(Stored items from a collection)
BEGIN

-- ==== Sys2Proof/Laws/KeptUpdate.lean ====
section
/-!
SUPPORT. What the operations and commands of Machine/Update.lean keep.
-/

namespace Sys2Proof.Machine

theorem State.putBoot_kept {a : State} (s : State) (f : BootRec → BootRec) (h0 : Kept a s) : Kept a (State.putBoot s f) := by
  refine h0.trans ?_
  unfold State.putBoot
  try dsimp only
  repeat' (first
    | with_reducible exact Kept.refl _
    | with_reducible refine Kept.mk_same ?_)
theorem State.closeSession_kept {a : State} (s : State) (cause : Nat) (h0 : Kept a s) : Kept a (State.closeSession s cause) := by
  refine h0.trans ?_
  unfold State.closeSession
  extract_lets src s1 src_1
  have k_s1 : Kept s s1 := by
    unfold s1
    try dsimp only
    repeat' (first
      | with_reducible assumption
      | with_reducible exact Kept.refl _
      | with_reducible apply State.note_kept
      | with_reducible apply Kept.ite
      | split
      | with_reducible refine Kept.mk_same ?_)
  try clear_value s1
  try dsimp only
  repeat' (first
    | with_reducible assumption
    | with_reducible exact Kept.refl _
    | with_reducible apply State.note_kept
    | with_reducible apply Kept.ite
    | split
    | with_reducible refine Kept.mk_same ?_)
theorem opUpdOpen_kept {a : State} (c : Cmd) (s : State) (h0 : Kept a s) : Kept a (opUpdOpen c s).1 := by
  refine h0.trans ?_
  unfold opUpdOpen
  try dsimp only
  repeat' (first
    | with_reducible exact Kept.refl _
    | with_reducible apply State.unless_kept
    | intro _
    | with_reducible assumption
    | with_reducible refine LaneOk.mk_same ?_
    | with_reducible refine HubOk.mk_same ?_
    | with_reducible refine FrontEnd.gatesOk_same ?_
    | with_reducible refine BankState.gatesOk_same ?_
    | with_reducible refine Kept.mk_same ?_)
theorem State.resolveClaims_kept {a : State} (s : State) (h0 : Kept a s) : Kept a (State.resolveClaims s) := by
  refine h0.trans ?_
  unfold State.resolveClaims
  extract_lets src s1 s2 src_1
  have k_s1 : Kept s s1 := by
    unfold s1
    try dsimp only
    repeat' (first
      | with_reducible assumption
      | with_reducible exact Kept.refl _
      | with_reducible apply State.note_kept
      | with_reducible apply State.answer_kept
      | with_reducible apply Kept.each
      | with_reducible apply Kept.ite
      | split
      | intro _
      | with_reducible refine Kept.mk_same ?_)
  try clear_value s1
  have k_s2 : Kept s s2 := by
    unfold s2
    try dsimp only
    repeat' (first
      | with_reducible assumption
      | with_reducible exact Kept.refl _
      | with_reducible apply State.note_kept
      | with_reducible apply State.answer_kept
      | with_reducible apply Kept.each
      | with_reducible apply Kept.ite
      | split
      | intro _)
  try clear_value s2
  try dsimp only
  repeat' (first
    | with_reducible assumption
    | with_reducible exact Kept.refl _
    | with_reducible apply State.note_kept
    | with_reducible apply State.answer_kept
    | with_reducible apply Kept.each
    | with_reducible apply Kept.ite
    | split
    | intro _
    | with_reducible refine Kept.mk_same ?_)
theorem execUpdateTick_kept (s : State) : ∃ s1, execUpdateTick s = .next s1 ∧ Kept s s1 := by
  refine ⟨_, rfl, ?_⟩
  try dsimp only
  repeat' (first
    | with_reducible exact Kept.refl _
    | with_reducible apply State.resolveClaims_kept
    | with_reducible apply Kept.ite)
theorem execUpdSessionTimeout_kept (s : State) : ∃ s1, execUpdSessionTimeout s = .next s1 ∧ Kept s s1 := by
  refine ⟨_, rfl, ?_⟩
  try dsimp only
  repeat' (first
    | with_reducible exact Kept.refl _
    | with_reducible apply State.closeSession_kept
    | with_reducible apply Kept.ite)
theorem opUpdBlock_kept {a : State} (c : Cmd) (s : State) (h0 : Kept a s) : Kept a (opUpdBlock c s).1 := by
  refine h0.trans ?_
  unfold opUpdBlock
  try dsimp only
  repeat' (first
    | with_reducible exact Kept.refl _
    | with_reducible apply State.unless_kept
    | with_reducible apply Kept.ite
    | split
    | intro _
    | with_reducible assumption
    | with_reducible refine LaneOk.mk_same ?_
    | with_reducible refine HubOk.mk_same ?_
    | with_reducible refine FrontEnd.gatesOk_same ?_
    | with_reducible refine BankState.gatesOk_same ?_
    | with_reducible refine Kept.mk_same ?_
    | dsimp only)
theorem opUpdVerify_kept {a : State} (a1 : Cmd) (s : State) (h0 : Kept a s) : Kept a (opUpdVerify a1 s).1 := by
  refine h0.trans ?_
  unfold opUpdVerify
  try dsimp only
  repeat' (first
    | with_reducible exact Kept.refl _
    | with_reducible apply State.unless_kept
    | with_reducible apply Kept.ite
    | split
    | intro _
    | with_reducible assumption
    | with_reducible refine LaneOk.mk_same ?_
    | with_reducible refine HubOk.mk_same ?_
    | with_reducible refine FrontEnd.gatesOk_same ?_
    | with_reducible refine BankState.gatesOk_same ?_
    | with_reducible refine Kept.mk_same ?_
    | dsimp only)
theorem State.activate_kept {a : State} (s : State) (slot : Fin 2) (h0 : Kept a s) : Kept a (State.activate s slot) := by
  refine h0.trans ?_
  unfold State.activate
  extract_lets fb s1 src
  have k_s1 : Kept s s1 := by
    unfold s1
    try dsimp only
    repeat' (first
      | with_reducible assumption
      | with_reducible exact Kept.refl _
      | with_reducible apply State.note_kept
      | with_reducible apply State.putBoot_kept)
  try clear_value s1
  try dsimp only
  repeat' (first
    | with_reducible assumption
    | with_reducible exact Kept.refl _
    | with_reducible apply State.note_kept
    | with_reducible apply State.putBoot_kept
    | with_reducible apply Kept.ite
    | split
    | with_reducible refine Kept.mk_same ?_)
theorem opUpdActivate_kept {a : State} (a1 : Cmd) (s : State) (h0 : Kept a s) : Kept a (opUpdActivate a1 s).1 := by
  refine h0.trans ?_
  unfold opUpdActivate
  try dsimp only
  repeat' (first
    | with_reducible exact Kept.refl _
    | with_reducible apply State.unless_kept
    | with_reducible apply State.activate_kept
    | intro _)
theorem State.fallback_kept {a : State} (s : State) (cause : Nat) (h0 : Kept a s) : Kept a (State.fallback s cause) := by
  refine h0.trans ?_
  unfold State.fallback
  extract_lets b s1 f demote
  have k_s1 : Kept s s1 := by
    unfold s1
    try dsimp only
    repeat' (first
      | with_reducible assumption
      | with_reducible exact Kept.refl _
      | with_reducible apply State.putBoot_kept)
  try clear_value s1
  try dsimp only
  repeat' (first
    | with_reducible assumption
    | with_reducible exact Kept.refl _
    | with_reducible apply State.putBoot_kept
    | with_reducible apply Kept.ite
    | split
    | with_reducible refine Kept.mk_same ?_)
theorem State.revoke_kept {a : State} (s : State) (ks : BitVec 4) (h0 : Kept a s) : Kept a (s.revoke ks) := by
  refine h0.trans ⟨rfl, rfl, Nat.le_refl _, ⟨rfl, rfl, rfl, rfl, rfl, rfl, rfl, rfl, rfl, rfl, rfl, rfl, ?_, List.prefix_refl _⟩, id, id⟩
  have e (x y : BitVec 4) : x &&& ~~~(x ||| y) = 0 := by revert x y; decide
  exact e _ _
theorem State.addMinCell_kept {a : State} (s : State) (v : DWord) (h0 : Kept a s) : Kept a (s.addMinCell v) := by
  refine h0.trans ⟨rfl, rfl, Nat.le_refl _, ⟨rfl, rfl, rfl, rfl, rfl, rfl, rfl, rfl, rfl, rfl, rfl, rfl, ?_, List.prefix_append _ _⟩, id, id⟩
  have e (x : BitVec 4) : x &&& ~~~x = 0 := by revert x; decide
  exact e _
theorem opUpdConfirm_kept {a : State} (a1 : Cmd) (s : State) (h0 : Kept a s) : Kept a (opUpdConfirm a1 s).1 := by
  refine h0.trans ?_
  unfold opUpdConfirm
  try dsimp only
  repeat' (first
    | with_reducible exact Kept.refl _
    | with_reducible apply State.note_kept
    | with_reducible apply State.unless_kept
    | with_reducible apply State.putBoot_kept
    | with_reducible apply State.revoke_kept
    | with_reducible apply State.addMinCell_kept
    | with_reducible apply Kept.ite
    | split
    | intro _
    | with_reducible assumption
    | with_reducible refine LaneOk.mk_same ?_
    | with_reducible refine HubOk.mk_same ?_
    | with_reducible refine FrontEnd.gatesOk_same ?_
    | with_reducible refine BankState.gatesOk_same ?_
    | with_reducible refine Kept.mk_same ?_)
theorem opUpdRollback_kept {a : State} (a1 : Cmd) (s : State) (h0 : Kept a s) : Kept a (opUpdRollback a1 s).1 := by
  refine h0.trans ?_
  unfold opUpdRollback
  extract_lets s1 src
  have k_s1 : Kept s s1 := by
    unfold s1
    try dsimp only
    repeat' (first
      | with_reducible assumption
      | with_reducible exact Kept.refl _
      | with_reducible apply State.unless_kept
      | with_reducible apply State.activate_kept
      | with_reducible apply State.fallback_kept
      | with_reducible apply Kept.ite
      | split
      | intro _
      | with_reducible assumption
      | with_reducible refine LaneOk.mk_same ?_
      | with_reducible refine HubOk.mk_same ?_
      | with_reducible refine FrontEnd.gatesOk_same ?_
      | with_reducible refine BankState.gatesOk_same ?_
      | with_reducible refine Kept.mk_same ?_
      | dsimp only)
  try clear_value s1
  try dsimp only
  repeat' (first
    | with_reducible assumption
    | with_reducible exact Kept.refl _
    | with_reducible apply State.unless_kept
    | with_reducible apply State.activate_kept
    | with_reducible apply State.fallback_kept
    | with_reducible apply Kept.ite
    | split
    | intro _
    | with_reducible assumption
    | with_reducible refine LaneOk.mk_same ?_
    | with_reducible refine HubOk.mk_same ?_
    | with_reducible refine FrontEnd.gatesOk_same ?_
    | with_reducible refine BankState.gatesOk_same ?_
    | with_reducible refine Kept.mk_same ?_
    | dsimp only)
theorem opUpdClose_kept {a : State} (a1 : Cmd) (s : State) (h0 : Kept a s) : Kept a (opUpdClose a1 s).1 := by
  refine h0.trans ?_
  unfold opUpdClose
  try dsimp only
  repeat' (first
    | with_reducible exact Kept.refl _
    | with_reducible apply State.unless_kept
    | with_reducible apply State.closeSession_kept
    | intro _)
theorem opUpdStatus_kept {a : State} (a1 : Cmd) (s : State) (h0 : Kept a s) : Kept a (opUpdStatus a1 s).1 := by
  refine h0.trans ?_
  unfold opUpdStatus
  try dsimp only
  repeat' (first
    | with_reducible exact Kept.refl _
    | with_reducible apply State.free_kept)
theorem State.moduleReset_kept {a : State} (s : State) (h0 : Kept a s) : Kept a s.moduleReset := by
  refine h0.trans ?_
  unfold State.moduleReset
  extract_lets s0 s1
  have k0 : Kept s s0 := Kept.ite (State.closeSession_kept s 3 (Kept.refl s)) (Kept.refl s)
  have k1 : Kept s s1 := State.logRec_kept s0 _ k0
  refine ⟨k1.now, k1.pending, k1.fresh, k1.otp, fun _ => ⟨fun h => ?_, fun l => ?_⟩, fun _ => ⟨fun g => ?_, fun b => ?_⟩⟩
  · simp [Memory.wf, Memory.wfFrom]
  · simp [Memory.wf, Memory.wfFrom]
  · simp [FrontEnd.gatesOk]
  · simp [BankState.gatesOk]
theorem execTrialBootReset_kept (s : State) : ∃ s1, execTrialBootReset s = .next s1 ∧ Kept s s1 := by
  refine ⟨_, rfl, ?_⟩
  try dsimp only
  repeat' (first
    | with_reducible exact Kept.refl _
    | with_reducible apply State.moduleReset_kept
    | with_reducible apply Kept.ite)
theorem execModuleResetAfterExec_kept (s : State) : ∃ s1, execModuleResetAfterExec s = .next s1 ∧ Kept s s1 := by
  refine ⟨_, rfl, ?_⟩
  try dsimp only
  repeat' (first
    | with_reducible exact Kept.refl _
    | with_reducible apply State.moduleReset_kept
    | with_reducible apply Kept.ite)
theorem execTrialTimeExpiry_kept (s : State) : ∃ s1, execTrialTimeExpiry s = .next s1 ∧ Kept s s1 := by
  refine ⟨_, rfl, ?_⟩
  try dsimp only
  repeat' (first
    | with_reducible exact Kept.refl _
    | with_reducible apply State.fallback_kept
    | with_reducible apply State.moduleReset_kept
    | with_reducible apply Kept.ite)
theorem execTrialTimeStore_kept (s : State) : ∃ s1, execTrialTimeStore s = .next s1 ∧ Kept s s1 := by
  refine ⟨_, rfl, ?_⟩
  try dsimp only
  repeat' (first
    | with_reducible exact Kept.refl _
    | with_reducible apply State.putBoot_kept
    | with_reducible apply Kept.ite
    | split
    | with_reducible refine Kept.mk_same ?_)

end Sys2Proof.Machine
end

END

If a line contains the word "cause", it counts; say how many such lines there are in the data above, and nothing else.

2